Higher Level Languages
One notch up from assembly language is what might be called higher level languages, like BASIC, C, C++, Java, etc. The programs are composed of statements, or lines of code, each of which may translate into many machine instructions. Translator programs at this level are called “compilers”, because they must compile each statement into many machine instructions.
These languages are a great labor saver for programmers. It is much easier and more readable to write a statement like:
X = Y + 3 * Z
Rather than a stack of assembly code like this.
LOAD R1, Y (Loads Y into register 1)
LOAD R2, Z (Loads Z into register 2)
MULT R2, 3 (Multiplies register 2 by 3)
ADD R1, R2 (Adds register 2 to register 1)
STOR R1, X (Stores register 1 into X)
I don’t even want to think about what the equivalent binary bit strings of machine code would look like.
This automatic compilation of a fairly readable programming language into almost totally unreadable binary machine code is both the strength and weakness of the compiler. Most of the programs being developed today would be totally impossible without the high level languages. Assembly code is simply not up to the complexity, and would take 10 – 20 times longer if you tried to use it. And nobody in their right mind writes real programs in machine code (binary). However, being able to read them is sometimes a help in debugging.

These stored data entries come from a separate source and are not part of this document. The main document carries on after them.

-- ==== Sys2Proof/Laws/Exec.lean ====
section
/-! SUPPORT. Said once, everything an instruction can leave behind: the shape of the next state of each instruction, in the
named updates of Machine/Flags.lean and Machine/Ops.lean. A claim about every instruction splits on this, and never unfolds
a meaning. -/
namespace Sys2Proof.Machine

/-- The states instruction i can end in from s. -/
def Leaves (s t : State) : Instr → Prop
  | .getg _ | .geth _ => (∃ l, t = s.fresh.setOut (.bits l)) ∨ t = s.fresh.raise .unsupportedParameter
  | .getsyn _ => (∃ l, t = s.fresh.setOut (.bytes l)) ∨ t = s.fresh.raise .unsupportedParameter
  | .b2bits | .trunc _ | .hdrenc _ _ _ => ∃ l, t = s.fresh.setOut (.bits l)
  | .bits2b => ∃ l p, t = (s.fresh.setOut (.bytes l)).setPad p
  | .padblk _ => (∃ l p, t = (s.fresh.setOut (.bits l)).setPad p) ∨ t = s.fresh.raise .unsupportedParameter
  | .hdrdec => (∃ m f L, t = (s.fresh.setHeader m f L).setTail 0) ∨ t = s.fresh.raise .headerCorrupt
  | .repenc _ | .lbenc _ => (∃ l, t = s.fresh.setOut (.bits l)) ∨ t = s.fresh.raise .unsupportedFactor
  | .repdec _ => (∃ l n, t = (s.fresh.setOut (.bits l)).setTail n) ∨ t = s.fresh.raise .unsupportedFactor
  | .lbdec _ =>
    (∃ l u n, t = ((s.fresh.setOut (.bits l)).setUncorr u).setTail n) ∨ t = s.fresh.raise .unsupportedFactor
  | .encode _ _ =>
    (∃ l, t = s.fresh.setOut (.bytes l)) ∨
      ∃ k, (k = .unsupportedParameter ∨ k = .unsupportedFactor ∨ k = .lengthOverflow) ∧ t = s.fresh.raise k
  | .decode =>
    (∃ m f L d u n, t = (s.headerSeen m f L).finishDecode d u n L) ∨
      (∃ m f L k, (k = .unsupportedFactor ∨ k = .unsupportedParameter) ∧ t = (s.headerSeen m f L).raise k) ∨
      t = s.fresh.raise .headerCorrupt
  | .hdrRep3 _ | .hdrRep5 _ | .hdrRep7 _ | .hdrRep9 _ | .hdrLb3 _ | .hdrLb4 _ | .hdrLb5 _ =>
    ∃ m f L d u n, t = (s.headerSeen m f L).finishDecode d u n L

theorem readCatalog_leaves {j : Nat} {out : CodeTables → Buffer} {s t : State} (h : readCatalog j out s = .next t) :
    (t = s.fresh.setOut (out (s.rom.code j))) ∨ t = s.fresh.raise .unsupportedParameter := by
  rw [readCatalog, Host.Outcome.next.injEq] at h
  subst h
  split
  · exact .inl rfl
  · exact .inr rfl

/-- The dispatch of `DECODE` on a recovered header (rule R109). -/
theorem dispatchHeader_leaves (h : HeaderFields) (s : State) (frame : Bytes) :
    (∃ m f L d u n, dispatchHeader h s frame = (s.headerSeen m f L).finishDecode d u n L) ∨
      ∃ m f L k, (k = .unsupportedFactor ∨ k = .unsupportedParameter) ∧
        dispatchHeader h s frame = (s.headerSeen m f L).raise k := by
  rw [dispatchHeader]
  split
  · split
    · exact .inl ⟨_, _, _, _, _, _, rfl⟩
    · exact .inr ⟨_, _, _, _, .inl rfl, rfl⟩
  · split
    · split
      · exact .inl ⟨_, _, _, _, _, _, rfl⟩
      · exact .inr ⟨_, _, _, _, .inl rfl, rfl⟩
    · exact .inr ⟨_, _, _, _, .inr rfl, rfl⟩

/-- Every instruction that goes on leaves one of its states. -/
theorem exec_leaves {i : Instr} {s t : State} (h : exec i s = .next t) : Leaves s t i := by
  cases i with
  | getg j => simp only [exec, execGetg] at h; exact (readCatalog_leaves h).imp (fun e => ⟨_, e⟩) id
  | geth j => simp only [exec, execGeth] at h; exact (readCatalog_leaves h).imp (fun e => ⟨_, e⟩) id
  | getsyn j => simp only [exec, execGetsyn] at h; exact (readCatalog_leaves h).imp (fun e => ⟨_, e⟩) id
  | b2bits => obtain ⟨_, -, rfl⟩ := withBytes_eq_next.1 h; exact ⟨_, rfl⟩
  | bits2b => obtain ⟨_, -, rfl⟩ := withBits_eq_next.1 h; exact ⟨_, _, rfl⟩
  | padblk S =>
    obtain ⟨_, -, rfl⟩ := withBits_eq_next.1 h
    simp only [Leaves]
    split
    · exact .inr rfl
    · exact .inl ⟨_, _, rfl⟩
  | trunc E => obtain ⟨_, -, rfl⟩ := withBits_eq_next.1 h; exact ⟨_, rfl⟩
  | hdrenc m f L => cases h; exact ⟨_, rfl⟩
  | hdrdec =>
    obtain ⟨_, -, rfl⟩ := withBits_eq_next.1 h
    simp only [Leaves]
    split
    · exact .inr rfl
    · exact .inl ⟨_, _, _, rfl⟩
  | repenc n =>
    obtain ⟨_, -, rfl⟩ := withBits_eq_next.1 h
    simp only [Leaves]
    split
    · exact .inl ⟨_, rfl⟩
    · exact .inr rfl
  | repdec n =>
    obtain ⟨_, -, rfl⟩ := withBits_eq_next.1 h
    simp only [Leaves]
    split
    · exact .inl ⟨_, _, rfl⟩
    · exact .inr rfl
  | lbenc j =>
    obtain ⟨_, -, rfl⟩ := withBits_eq_next.1 h
    simp only [Leaves]
    split
    · exact .inl ⟨_, rfl⟩
    · exact .inr rfl
  | lbdec j =>
    obtain ⟨_, -, rfl⟩ := withBits_eq_next.1 h
    simp only [Leaves]
    split
    · exact .inl ⟨_, _, _, rfl⟩
    · exact .inr rfl
  | encode m f =>
    obtain ⟨_, -, rfl⟩ := withBytes_eq_next.1 h
    simp only [Leaves]
    split
    · exact .inr ⟨_, .inl rfl, rfl⟩
    · split
      · exact .inr ⟨_, .inr (.inl rfl), rfl⟩
      · split
        · exact .inr ⟨_, .inr (.inr rfl), rfl⟩
        · exact .inl ⟨_, rfl⟩
  | decode =>
    obtain ⟨_, -, rfl⟩ := withBytes_eq_next.1 h
    simp only [Leaves]
    split
    · exact .inr (.inr rfl)
    · exact (dispatchHeader_leaves _ _ _).imp id .inl
  | hdrRep3 L => obtain ⟨_, -, rfl⟩ := withBytes_eq_next.1 h; exact ⟨_, _, _, _, _, _, rfl⟩
  | hdrRep5 L => obtain ⟨_, -, rfl⟩ := withBytes_eq_next.1 h; exact ⟨_, _, _, _, _, _, rfl⟩
  | hdrRep7 L => obtain ⟨_, -, rfl⟩ := withBytes_eq_next.1 h; exact ⟨_, _, _, _, _, _, rfl⟩
  | hdrRep9 L => obtain ⟨_, -, rfl⟩ := withBytes_eq_next.1 h; exact ⟨_, _, _, _, _, _, rfl⟩
  | hdrLb3 L => obtain ⟨_, -, rfl⟩ := withBytes_eq_next.1 h; exact ⟨_, _, _, _, _, _, rfl⟩
  | hdrLb4 L => obtain ⟨_, -, rfl⟩ := withBytes_eq_next.1 h; exact ⟨_, _, _, _, _, _, rfl⟩
  | hdrLb5 L => obtain ⟨_, -, rfl⟩ := withBytes_eq_next.1 h; exact ⟨_, _, _, _, _, _, rfl⟩

/-- The recovered header leaves the request and the ROM alone. -/
@[simp] theorem State.headerSeen_fresh (s : State) (m f L : Nat) : (s.headerSeen m f L).fresh = s.fresh := by
  simp only [State.headerSeen, State.setPhase_fresh, State.setHeader_fresh, State.fresh_fresh]

/-- The end of `DECODE` leaves the request and the ROM alone. -/
@[simp] theorem State.finishDecode_fresh (s : State) (d : Bits) (u n L : Nat) :
    (s.finishDecode d u n L).fresh = s.fresh := by
  simp only [State.finishDecode, State.setPhase_fresh, State.setOut_fresh, State.setTail_fresh, State.setUncorr_fresh]

/-- No instruction touches anything but the result registers and `OUT` (rules R17, R125). -/
theorem leaves_fresh {i : Instr} {s t : State} (h : Leaves s t i) : t.fresh = s.fresh := by
  cases i with
  | getg j => obtain ⟨_, rfl⟩ | rfl := h <;> simp
  | geth j => obtain ⟨_, rfl⟩ | rfl := h <;> simp
  | getsyn j => obtain ⟨_, rfl⟩ | rfl := h <;> simp
  | b2bits => obtain ⟨_, rfl⟩ := h; simp
  | trunc _ => obtain ⟨_, rfl⟩ := h; simp
  | hdrenc _ _ _ => obtain ⟨_, rfl⟩ := h; simp
  | bits2b => obtain ⟨_, _, rfl⟩ := h; simp
  | padblk _ => obtain ⟨_, _, rfl⟩ | rfl := h <;> simp
  | hdrdec => obtain ⟨_, _, _, rfl⟩ | rfl := h <;> simp
  | repenc _ => obtain ⟨_, rfl⟩ | rfl := h <;> simp
  | lbenc _ => obtain ⟨_, rfl⟩ | rfl := h <;> simp
  | repdec _ => obtain ⟨_, _, rfl⟩ | rfl := h <;> simp
  | lbdec _ => obtain ⟨_, _, _, rfl⟩ | rfl := h <;> simp
  | encode _ _ => obtain ⟨_, rfl⟩ | ⟨_, _, rfl⟩ := h <;> simp
  | decode => obtain ⟨_, _, _, _, _, _, rfl⟩ | ⟨_, _, _, _, _, rfl⟩ | rfl := h <;> simp
  | hdrRep3 _ => obtain ⟨_, _, _, _, _, _, rfl⟩ := h; simp
  | hdrRep5 _ => obtain ⟨_, _, _, _, _, _, rfl⟩ := h; simp
  | hdrRep7 _ => obtain ⟨_, _, _, _, _, _, rfl⟩ := h; simp
  | hdrRep9 _ => obtain ⟨_, _, _, _, _, _, rfl⟩ := h; simp
  | hdrLb3 _ => obtain ⟨_, _, _, _, _, _, rfl⟩ := h; simp
  | hdrLb4 _ => obtain ⟨_, _, _, _, _, _, rfl⟩ := h; simp
  | hdrLb5 _ => obtain ⟨_, _, _, _, _, _, rfl⟩ := h; simp

/-- The meaning of an instruction reads its start state through the cleared one only (rules R18, R31). -/
theorem exec_fresh (i : Instr) (s : State) : exec i s.fresh = exec i s := by
  cases i <;>
    simp only [exec, execGetg, execGeth, execGetsyn, readCatalog, execB2bits, execBits2b, execPadblk, execTrunc, execHdrenc,
      execHdrdec, execRepenc, execRepdec, execLbenc, execLbdec, execEncode, execDecode, dispatchHeader, execHdrRep3,
      execHdrRep5, execHdrRep7, execHdrRep9, execHdrLb3, execHdrLb4, execHdrLb5, withBytes, withBits, State.fresh_fresh,
      State.headerSeen, decodeRepFrame, decodeLbFrame, State.fresh_inBuf, State.fresh_rom]

/-- Equal cleared states: equal requests, equal `IN`, equal ROM. -/
theorem fresh_eq_iff (s s' : State) : s.fresh = s'.fresh ↔
    s.cmd = s'.cmd ∧ s.argMethod = s'.argMethod ∧ s.argFactor = s'.argFactor ∧ s.argLen = s'.argLen ∧
      s.inBuf = s'.inBuf ∧ s.rom = s'.rom ∧ s.heldInReset = s'.heldInReset := by
  simp only [State.fresh, State.mk.injEq, true_and]

/-- The four ends of `ENCODE`, in the order of its checks (rules R106, R124). -/
theorem execEncode_of_isBytes {s : State} {buf : Bytes} (h : s.inBuf.isBytes buf) (m f : Nat) :
    execEncode m f s = .next
      (if !legalMethod m then s.fresh.raise .unsupportedParameter
      else if !factorSuits m f then s.fresh.raise .unsupportedFactor
      else if 2 ^ 32 - 1 < 8 * buf.length then s.fresh.raise .lengthOverflow
      else s.fresh.setOut (.bytes (buildFrame s.rom m f buf))) := withBytes_of_isBytes h _

/-- An input whose bit count does not fit the header (rule R105). -/
theorem execEncode_overflow {s : State} {buf : Bytes} (h : s.inBuf.isBytes buf) {m f : Nat} (hm : legalMethod m = true)
    (hf : factorSuits m f = true) (hl : 2 ^ 29 ≤ buf.length) :
    execEncode m f s = .next (s.fresh.raise .lengthOverflow) := by
  rw [execEncode_of_isBytes h, hm, hf, if_neg (by decide), if_neg (by decide), if_pos (by omega)]

/-- A step that goes on runs an instruction, or takes the abort of a reserved command. -/
theorem step_next_cases {s t : State} (h : step s = .next t) :
    s.heldInReset = false ∧
      ((∃ i, fetchCommand s = .ok i ∧ exec i s = .next t) ∨ t = s.fresh.raise .illegalCommand) := by
  unfold step at h
  split at h
  · cases h
  · rename_i hr
    refine ⟨by simpa using hr, ?_⟩
    split at h
    · rename_i i hi
      exact .inl ⟨i, hi, h⟩
    · cases h
      exact .inr rfl

end Sys2Proof.Machine
end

The down side of a compiler is that you (the programmer) and your program are now separated from the instructions that the computer is actually executing. You assume/hope that the machine code is an accurate representation of your program, and usually this is a fairly good assumption. However the compiler may change the order of operations or substitute “equivalent” operations, if it thinks this may improve things. This is especially true of optimizing compilers, which can move large chunks of code around to try to make the program run faster or use less memory. When the compiler does a good job, it creates code that runs very fast and doesn't use a lot of memory. If the compiler makes a bad guess, it can create bugs that are the very dickens to find and fix.

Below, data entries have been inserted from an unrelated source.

/-- After the codewords come the alignment zeros (rule R96). -/
theorem lbEncode_getElem?_align (bits : Bits) {x : Nat}
    (hge : codeN j * ((bits.length + codeK j - 1) / codeK j) ≤ x)
    (hlt : x < (lbEncode j (CodeTables.build j P) bits).length) :
    (lbEncode j (CodeTables.build j P) bits)[x]? = some false :=
  padToBlock_getElem?_of_ge _ 8 ((codewords_length hj hlen hrow bits).symm ▸ hge) hlt

end

/-- A word of a block-padded sequence has k bits. -/
theorem slice_padToBlock_length (bits : Bits) {k r : Nat} (hk : 0 < k) (hr : r < (bits.length + k - 1) / k) :
    (slice (padToBlock bits k).1 (k * r) (k * r + k)).length = k := by
  refine slice_length_of_le ?_
  rw [padToBlock_length_eq_mul bits hk, ← Nat.mul_succ]
  exact Nat.mul_le_mul_left k hr

theorem slice_padToBlock_getD (bits : Bits) (k r : Nat) {i : Nat} (hi : i < k) :
    (slice (padToBlock bits k).1 (k * r) (k * r + k)).getD i false = bits.getD (k * r + i) false := by
  rw [slice_getD _ _ hi, padToBlock_getD]

end Sys2Proof

namespace Sys2Proof.Machine

/-- Settles O38: `LBENC` leaves the codewords of the block-padded words and the alignment zeros; a factor that is not
legal is the abort. -/
theorem lbencEncodesRowByRow : Obligations.LbencEncodesRowByRow := by
  refine ⟨fun _ _ _ _ _ _ => rfl, ?_, fun s bits j hin hj => exec_lbenc_illegal hin hj⟩
  intro s c bits j hholds hin hj n k R hn hk hR
  obtain rfl : n = codeN j := hn
  obtain rfl : k = codeK j := hk
  subst hR
  obtain ⟨hlen, hrow, -, -⟩ := (codeValid_iff j _).1 (valid_codeValid hholds.1 hj)
  have hpos := codeK_pos hj
  have hN := codeN_eq hj
  refine ⟨_, exec_lbenc_of_holdsCatalog hin hholds hj, lbEncode_length hj hlen hrow bits, fun r hr i hi => ?_,
    fun r hr t ht => ?_, fun x hge hlt => lbEncode_getElem?_align hj hlen hrow bits hge hlt⟩
  · rw [lbEncode_getElem?_row hj hlen hrow bits hr (by omega),
      build_encRow_info hj hlen hrow (slice_padToBlock_length bits hpos hr) hi, slice_padToBlock_getD bits _ _ hi]
  · rw [Nat.add_assoc, lbEncode_getElem?_row hj hlen hrow bits hr (by omega),
      build_encRow_parity hj hlen hrow (slice_padToBlock_length bits hpos hr) ht]
    exact congrArg some (xorOver_congr fun i hi => by rw [slice_padToBlock_getD bits _ _ hi])

end Sys2Proof.Machine

/-! Rules R93 to R95, R97 to R99: the syndrome of each row of a received sequence, and what the corrector makes of it in a
valid code. -/
namespace Sys2Proof

/-- Row r of the whole n-bit rows of a sequence lies inside it. -/
theorem row_le_length {n r L : Nat} (hr : r < L / n) : n * r + n ≤ L :=
  calc n * r + n = n * (r + 1) := (Nat.mul_succ n r).symm
    _ ≤ n * (L / n) := Nat.mul_le_mul_left n hr
    _ ≤ L := Nat.mul_div_le _ _

/-! ### The syndrome of a row -/

section
variable {c : Catalog} {j : Nat} (hj : j ∈ Config.lbParams) (hlen : (c.p j).length = codeK j) {bits : Bits} {r : Nat}
  (hr : r < bits.length / codeN j)
include hj hlen hr

theorem rowSyndrome_getElem? {t : Nat} (ht : t < j) :
    (syndrome (CodeTables.build j (c.p j)).h (slice bits (codeN j * r) (codeN j * r + codeN j)))[t]? =
      some (rowSyndromeBit c j bits r t) := by
  have hN := codeN_eq hj
  have hin := row_le_length hr
  have hslice := slice_length_of_le hin
  have hword : ((slice bits (codeN j * r) (codeN j * r + codeN j)).take (codeK j)).length = codeK j := by
    rw [List.length_take, hslice]
    omega
  have hinfo : ∀ i < codeK j, ((slice bits (codeN j * r) (codeN j * r + codeN j)).take (codeK j)).getD i false =
      bits.getD (codeN j * r + i) false := by
    intro i hi
    rw [List.getD_eq_getElem?_getD, List.getElem?_take_of_lt hi, ← List.getD_eq_getElem?_getD,
      slice_getD _ _ (by omega)]
  rw [build_syndrome_getElem? hj hlen hslice ht, dot_column hword, slice_getD _ _ (by omega), rowSyndromeBit,
    ← Nat.add_assoc]
  congr 2
  exact xorOver_congr fun i hi => by rw [hinfo i hi]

The output from a compiler can be any of a number of things, depending on how you set the options:
-
A file of machine instructions, binary, ready to run, like an exe file.
-
A file of Assembly code, which may be “tweaked” by hand, then passed to an assembler. Many FORTRAN, C, and C++ compilers will generate either of these.
-
A file of intermediate level code that is always the same, no matter what type of computer it is compiled on. Then you need another program, called a “run time environment” (RTE), that is written just for that type of machine. The RTE acts like a virtual computer to execute the intermediate code. This is how the internet programming language, Java, works. The theory is that, once you compile a Java program on any machine (PC, MAC, Sun, etc.), it will run on any other computer. As long as the person who runs it has the RTE for that machine, the Java program will run on ANY computer. It never works quite that well in actual practice, of course, but that is the theory. If you're interested in more on Java and internet related languages, we have it.
-
Then there are the “interpreters”, which don’t produce any output file at all. There is an interpreter program (kind of like the RTE) which scans your program and performs the operations immediately. The down side is that each statement is scanned each time it is executed. If a statement is inside a loop and executed 1000 times, it is scanned 1000 times. Many of the cheaper/older flavors of BASIC are like this. They are R – e – a – l – l – y S – l – o – o – o – o – w.